I'm currently getting my M.P.H in Health Behavior and Health Education, so very close to what you'd be wanting to do. Feel free to reach out to me about it. I'm a first year, but I can answer questions on the programs as a whole.

On health education: Getting an M.P.H for health education is hit or miss, as it's not really necessary to be a health educator. I worked in health education before pursuing my degree. It will improve your chances on jobs and make you more competitive, but experience is a lot more important for health education than a Master's degree. Most of the people I know in health education have just a BA (in anything...my boss had hers in Spanish) and/or have a Master's in Higher Education. At my job, there was only one person with an M.P.H and she worked higher up in the organization and not as a health educator. An M.P.H makes you more competitive, and makes jobs that do development or implementation of health behavior interventions/programs much easier instead of doing more of the "on-the-ground" health education work. You're more likely to have a job as "Program Coordinator" in a nonprofit than a caseworker or a health educator, but you may end up doing a mixture of all of this type of work. Have you tried getting a Health Educator position with your Bachelor's first? Building your resume would help you get into an M.P.H program, and help you find out if it's something you actually want to do. Most M.P.H programs want relevant experience, anyway.

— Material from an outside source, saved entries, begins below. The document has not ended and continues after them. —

theorem witness_SlotCompletion :
    let f := fly (.ldV (L 2 15) (.v 6) (.v 1) (.k 8) .g .b32 false false false) [.v 6]
    let g : Inflight := { f with pwNo := 1 }
    let p : Inflight := { flying (.vperm (L 2 0) (.v 6) (.v 1) (.v 2)) [.v 6] with la := 0, av := [1], bv := [0] }
    let s := at_ (flew f)
    let t := at_ (flew g)
    let u := at_ (flew p)
    (s.agentOf 1 = some s.agent ∧ (s.ctx s.agent.ctx).resident = true ∧ s.agent.inSlot 2 = some f ∧ (memOp f.instr).isSome ∧
      s.headV s.agent 2 = true ∧ f.pwNo = 0 ∧ (s.die s.agent.die).runs = true) ∧ (State.reset.die 0).runs = false ∧
    (t.agent.inSlot 2 = some g ∧ (memOp g.instr).isSome ∧ ¬(g.pwNo = 0 ∨ g.alone = true)) ∧
    (u.agent.inSlot 2 = some p ∧ p.slot = 2 ∧ p.dests = regRun (.v 6) 1 ∧ u.agent.cbmOf 2 = ~~~p.e ∧ p.la ≠ 15 ∧ u.agent.hold = .none ∧
      p.pwNo = 0 ∧ p.detached = false ∧ u.agent.inflight = [p]) := by
  decide +kernel

/-- A launch of two warps with one group. -/
def launch0 : Launch :=
  { record := 0x40, ctx := 1, vf := 0, code := 0x10000, args := 0x9000, prio := 3, queuePrio := 3, spread := false, nx := 2, ny := 1, nz := 1
    det := false, pre := true, pair := false, qn := 0, vn := 8, pw := 0, priv := 0, scr := 0, wneed := 0, xneed := 0, cneed := 0, scnt := 0
    succ := 0, cword := 0x9100, groups := [{ fd := true, pair := true, cor := false, drain := false, gang := true, clasp := 0x20100, members := [0, 1] }]
    admitted := [0, 1], exited := [], triggered := [], released := false, ended := false, commits := 0, wdStart := 0, wdFired := false
    dispatched := 0 }

/-- The warp of `at_` as member 0 of group 0 of a launch. -/
def team (x : Launch) (f : Agent → Agent) : State :=
  let s := at_ (fun a => f { regs a with launch := 5, gm := [0], nw := 2 })
  { s with launches := [(5, x)] }

/-- Member 1 of the group. -/
def mate (a : Agent) : Agent := { a with id := 2, wid := 1, core := 1, gm := [0] }

/-- Both members, the second changed. -/
def both (x : Launch) (f g : Agent → Agent) : State :=
  let s := team x f
  { s with others := [g (mate s.agent)] }

theorem witness_MemoryAndPermuteIssue_pair :
    let x := { launch0 with pair := true }
    let g (n : Nat) : Inflight := { ldFly with slot := 3, pwNo := n, finished := true, pc := 0x10008 }
    let s := both x (fun a => { a with exm := 0 }) (fun a => { a with inflight := [g 1] })
    (s.partner s.agent).isSome = true ∧ s.agent.execSet .always = 0 ∧ s.agent.pwCount = 0 ∧
    (s.partner s.agent).bind (fun p => (p.inflight.find? (fun g => g.pwNo == 1 && g.finished)).map (fun g => (p.id, g.pc))) = some (2, 0x10008) := by
  decide +kernel

theorem witness_Bindings_words :
    let s := at_ (fun a => { regs a with k := [(8, 0x20000), (10, 4), (20, 0x20040), (30, 2), (32, 0x20010), (34, 6)] })
    let n : Need := { needX false [{ o := .k 8, n := 3, al := 2 }, pairSrc (.k 20)] with badE := false }
    let m : Need := { needX false [pairSrc (.k 8)] with badE := false }
    good s n ∧ good s m ∧ good s { needX with badE := false } ∧ stops s { needX false [plain (.v 1)] with badE := false } 0x02 ∧
    s.agent.pairOf (.k 8) % 4 = 0 ∧ (s.agent.kreg 10).toNat ≠ 0 ∧ s.agent.pairOf (.k 20) % 8 = 0 ∧ s.agent.binds = [] ∧
    (s.agent.kreg 22).toNat = 0 ∧ s.agent.kpair 30 % 4 ≠ 0 ∧ (s.agent.kreg 34).toNat % 4 ≠ 0 := by
  decide +kernel

theorem witness_Bindings_objects :
    let s : State := { at_ regs with scratches := [(0, ⟨1024, [(20, 1)], []⟩)] }
    0x20001 % 8 ≠ 0 ∧ 1024 % 8 = 0 ∧ (s.scratch s.agent.scratch).size < 1024 + 8 ∧ 1016 + 8 ≤ (s.scratch s.agent.scratch).size ∧
    leNat (Memory.read (s.scratch s.agent.scratch).bytes 16 8) / 2 ^ 32 % 2 ^ 31 ≠ 0 ∧
    fails (s.translate s.agent.ctx s.agent.die 0x80000000 .both) 0x07 = true ∧
    gives (s.translate s.agent.ctx s.agent.die 0x20000 .both) (page 0x20000) = true := by
  decide +kernel

theorem witness_AcquireAndRelease :
    let s := team launch0 id
    let o : Held := { scr := false, addr := 0x20000, shared := false }
    let n : Need := { needX false [pairSrc (.k 8)] with badE := false }
    let k : ObjKey := .mem 0x20000
    let t := team launch0 (fun a => { a with held := [o], binds := [{ rs := false, base := 0x20000, len := 128, obj := .global 0x20000 }] })
    let u : State := { s with mem := Memory.write s.mem 0x20000 (leBytes 8 (2 ^ 63)) }
    let d := t.me (flew (fly (.stV (L 2 15) (.v 6) (.v 1) (.k 8) .g .b32 false false) []) ∘ (fun a => { a with held := [o], launch := 5 }))
    (s.agent.status ≠ .vacant ∧ good s n ∧ s.agent.pairOf (.k 8) = 0x20000 ∧ gives (s.objCheck o) (k, 0) = true ∧ s.isDet s.agent = false ∧
      s.waiters = [] ∧ s.agent.held = [] ∧ s.agent.inflight = []) ∧
    stops s { needX false [pairSrc (.k 8)] with badE := true } 0x0E ∧
    fails (s.objCheck { o with addr := 0x20004 }) (Flt.at 0x09 0x20004) = true ∧
    (good u n ∧ gives (u.objCheck o) (k, 2 ^ 63) = true ∧ u.isDet u.agent = false ∧ u.agent.inflight = []) ∧
    (good t n ∧ t.agent.held.any (fun x => x.scr == false && x.addr == o.addr) = true ∧ t.agent.held.find? (fun x => x.scr == false && x.addr == 0x20000) = some o ∧
      t.mirrorBad = none ∧ t.relHold t.agent o none = none) ∧
    (let m : State := { t with mirrors := [{ id := 9, ag := 1, va := 0x20000, module := 0, buddy := 0, bytes := [], copy := none, failed := false }] }
     m.mirrorBad = none ∧ m.relHold m.agent o none = some .mirror) ∧
    (let m : State := { t with mirrors := [{ id := 9, ag := 1, va := 0x20000, module := 0, buddy := 0, bytes := [], copy := none, failed := true }] }
     m.mirrorBad.isSome) ∧ d.agent.held = [o] := by
  decide +kernel

/-- A store to an object's word, and a word on a typed buffer, which an acquire of the object comes after. -/
theorem witness_AcquireAndRelease_first :
    let o : Held := { scr := false, addr := 0x20000, shared := false }
    let f := fly (.stV (L 2 15) (.v 6) (.v 1) (.k 8) .g .b32 false false) []
    let b : Inflight := { fly (.bst (L 2 15) (.v 6) (.v 1) .x .b32) [] with slot := 3 }
    let s := team launch0 (fun a => { flew f a with launch := 5, inflight := [f, b] })
    let n : Need := { needX false [pairSrc (.k 8)] with badE := false }
    (good s n ∧ gives (s.objCheck o) (.mem 0x20000, 0) = true ∧ s.agent.held = [] ∧ s.agent.inflight = [f, b]) ∧
    comesFirst s.agent o f ∧ comesFirst s.agent o b ∧ (f.slot = 2 ∧ b.slot = 3 ∧ (12 : BitVec 8) ≠ 0) := by
  refine ⟨by decide +kernel, ⟨rfl, { MemOp.base with store := true }, rfl, .inr ⟨rfl, 0x20000, ⟨0, by decide +kernel, .inr ⟨rfl, false, by rfl⟩⟩,
    by decide, by decide⟩⟩, ⟨rfl, { MemOp.base with store := true, buf := some .x }, rfl, .inl rfl⟩, by decide⟩
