-- ==== Sys2Proof/Machine/Maps.lean ====
section
/-!
DEFINITION. Sparse maps in one canonical form: a list of key and value pairs with strictly rising keys in which no
value equals what an unlisted key reads as. Every repeated piece of state (register instances, per-port and
per-context state, memory) is held in one of these.
-/

namespace Sys2Proof.Machine

/-- A key: the indices of one instance. -/
abbrev Key := List Nat

/-- The order of keys: lexicographic. -/
def keyLt : Key → Key → Bool
  | [], [] => false
  | [], _ :: _ => true
  | _ :: _, [] => false
  | a :: as, b :: bs => if a < b then true else if a = b then keyLt as bs else false

/-- A sparse map from keys to values. -/
structure SMap (V : Type) where
  entries : List (Key × V) := []
  deriving DecidableEq, Repr, Inhabited

/-- The value listed for a key. -/
def entriesFind {V : Type} (k : Key) : List (Key × V) → Option V
  | [] => none
  | (k', v) :: t => if k' = k then some v else entriesFind k t

/-- The pairs without those of a key. -/
def entriesErase {V : Type} (k : Key) (l : List (Key × V)) : List (Key × V) :=
  l.filter (fun e => decide (e.1 ≠ k))

/-- The pairs with one more, put before the first larger key. -/
def entriesInsert {V : Type} (k : Key) (v : V) : List (Key × V) → List (Key × V)
  | [] => [(k, v)]
  | (k', v') :: t => if keyLt k k' then (k, v) :: (k', v') :: t else (k', v') :: entriesInsert k v t

/-- Reading: an unlisted key reads as `d`. -/
def SMap.getD {V : Type} (m : SMap V) (k : Key) (d : V) : V := (entriesFind k m.entries).getD d

/-- Writing: the pair of `k` is replaced, and no pair is kept whose value is `d`, what the key reads as unlisted. -/
def SMap.putD {V : Type} [DecidableEq V] (m : SMap V) (k : Key) (v d : V) : SMap V :=
  if v = d then { entries := entriesErase k m.entries }
  else { entries := entriesInsert k v (entriesErase k m.entries) }

/-- Reading where an unlisted key reads as the type's first value. -/
def SMap.get {V : Type} [Inhabited V] (m : SMap V) (k : Key) : V := m.getD k default

/-- Writing where an unlisted key reads as the type's first value. -/
def SMap.set {V : Type} [Inhabited V] [DecidableEq V] (m : SMap V) (k : Key) (v : V) : SMap V :=
  m.putD k v default

/-- Changing the value of one key. -/
def SMap.upd {V : Type} [Inhabited V] [DecidableEq V] (m : SMap V) (k : Key) (f : V → V) : SMap V :=
  m.set k (f (m.get k))

/-- The canonical form: keys strictly rising, and no value that an unlisted key would read as. -/
def entriesSorted {V : Type} : List (Key × V) → Bool
  | [] => true
  | e :: t => t.all (fun e' => keyLt e.1 e'.1) && entriesSorted t

/-- The canonical form of a map whose unlisted keys read as `d`. -/
def SMap.wfD {V : Type} [DecidableEq V] (m : SMap V) (d : Key → V) : Bool :=
  entriesSorted m.entries && m.entries.all (fun e => decide (e.2 ≠ d e.1))

/-- The canonical form of a map whose unlisted keys read as the type's first value. -/
def SMap.wf {V : Type} [Inhabited V] [DecidableEq V] (m : SMap V) : Bool := m.wfD (fun _ => default)

end Sys2Proof.Machine
end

On health research...do you want to go into research? First, I wouldn't say you're guaranteed any more jobs than a health educator unless you land a gig at the NIH or something. And for the particular M.P.H degree, it's practice based, for the most part. Granted, most people that end up doing health behavior research get an M.P.H first, but you're right that you'd probably need a PhD in either Public Health or in Health Psychology, and that's a huge commitment, the programs are usually very competitive, so if research isn't actually what you want to do, it'd be a waste of your time. Most people in my program don't want to do research, and I go to a top research school. It's not for everybody. I love research, but it's hard, and if you want to go into practice that you get to see your work make a direct difference to people, research can sometimes be fairly unrewarding as it takes years for anything you do to make a direct difference...if it even ever gets published, or the work ever gets used for an intervention.

Look into the programs. Public health is basically the coolest career in the world, but the programs are expensive, the jobs are not always there, and don't waste your time doing something you don't want to do.